Your task is to copy the lines of the data below from the line holding "duration : Nat)" through the line holding "The test record (R2). -/", inclusive, exactly and with nothing added.

----------

/-- The kinds of socket timer (R3). -/
inductive TimerKind where
  | contact | endOfTest | release | recovery
  deriving DecidableEq, Repr

/-- The one timer of a socket: stopped, running with its kind, expiry time and the duration it started with in µs, or
expired, which only a contact timer stays (R1, R3). -/
inductive Timer where
  | stopped
  | running (kind : TimerKind) (expiry duration : Nat)
  | expired
  deriving DecidableEq, Repr

/-- The socket record (R1). -/
structure Socket where
  state : SocketState
  ready : Bool
  bound : Option HeadId
  stop : StopPending
  unit : Option Handle
  bad : Nat
  latch : Bool
  timer : Timer
  start : Nat
  deriving DecidableEq, Repr

/-- The late marker of a test record (R2). -/
inductive LateMarker where
  | none | timeout | drop
  deriving DecidableEq, Repr

/-- The test record (R2). -/
structure TestRecord where
  isOpen : Bool
  serial : Word
  late : LateMarker
  deriving DecidableEq, Repr

/-- What the site controller and the tester link hold. -/
structure SiteBlock where
  sockets : Vector Socket 32
  tests : Vector TestRecord 32
  deriving DecidableEq, Repr

/-! ## Unit table -/

/-- The unit states (section 2.2). -/
inductive UnitState where
  | fresh | inSocket | tested | queued | retest
  deriving DecidableEq, Repr

/-- Where a unit is: exactly one nozzle, site or strip pocket (R31). -/
inductive Place where
  | nozzle (h : HeadId) (k : Nozzle)
  | site (i : Site)
  | strip (p : Fin 16)
  deriving DecidableEq, Repr

/-- One attempt: site, bin map entry, duration in ms (R33). -/
structure Attempt where
  site : Site
  bin : Fin 64
  duration : Nat
  deriving DecidableEq, Repr

/-- A unit's disposition (R29, R34). -/
inductive Disposition where
  | absent
  | cls (c : Fin 8)
  | retestWanted (fallback : Fin 8)
  deriving DecidableEq, Repr

/-- The reason flags of a unit (R29). -/
structure Reasons where
  stripFull : Bool
  noSite : Bool
  untested : Bool
  timeoutSeen : Bool
  dropSeen : Bool
  deriving DecidableEq, Repr

/-- A unit record in use (R29); its handle is its index. -/
structure UnitRecord where
  serial : Word
  station : Fin 2
  tray : BitVec 16
  pocket : Nat
  pickOrder : Word
  state : UnitState
  place : Place
  attempts : List Attempt
  disposition : Disposition
  reasons : Reasons
  deriving DecidableEq, Repr

/-- A strip pocket record (R40). -/
structure StripPocket where
  content : Option Handle
  reservation : Option HeadId
  blocked : Bool
  deriving DecidableEq, Repr

/-- An entry of the retest list (R42). -/
structure RetestEntry where
  unit : Handle
  pocket : Fin 16
  claim : Option HeadId
  deriving DecidableEq, Repr

/-- What the unit table holds. A free record is `none`. -/
structure UnitTable where
  records : Vector (Option UnitRecord) 64
  counter : Word
  retest : List RetestEntry
  strip : Vector StripPocket 16
  deriving DecidableEq, Repr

----------

**Answer for this exercise**
  | running (kind : TimerKind) (expiry duration : Nat)
  | expired
  deriving DecidableEq, Repr

/-- The socket record (R1). -/
structure Socket where
  state : SocketState
  ready : Bool
  bound : Option HeadId
  stop : StopPending
  unit : Option Handle
  bad : Nat
  latch : Bool
  timer : Timer
  start : Nat
  deriving DecidableEq, Repr

/-- The late marker of a test record (R2). -/
inductive LateMarker where
  | none | timeout | drop
  deriving DecidableEq, Repr

/-- The test record (R2). -/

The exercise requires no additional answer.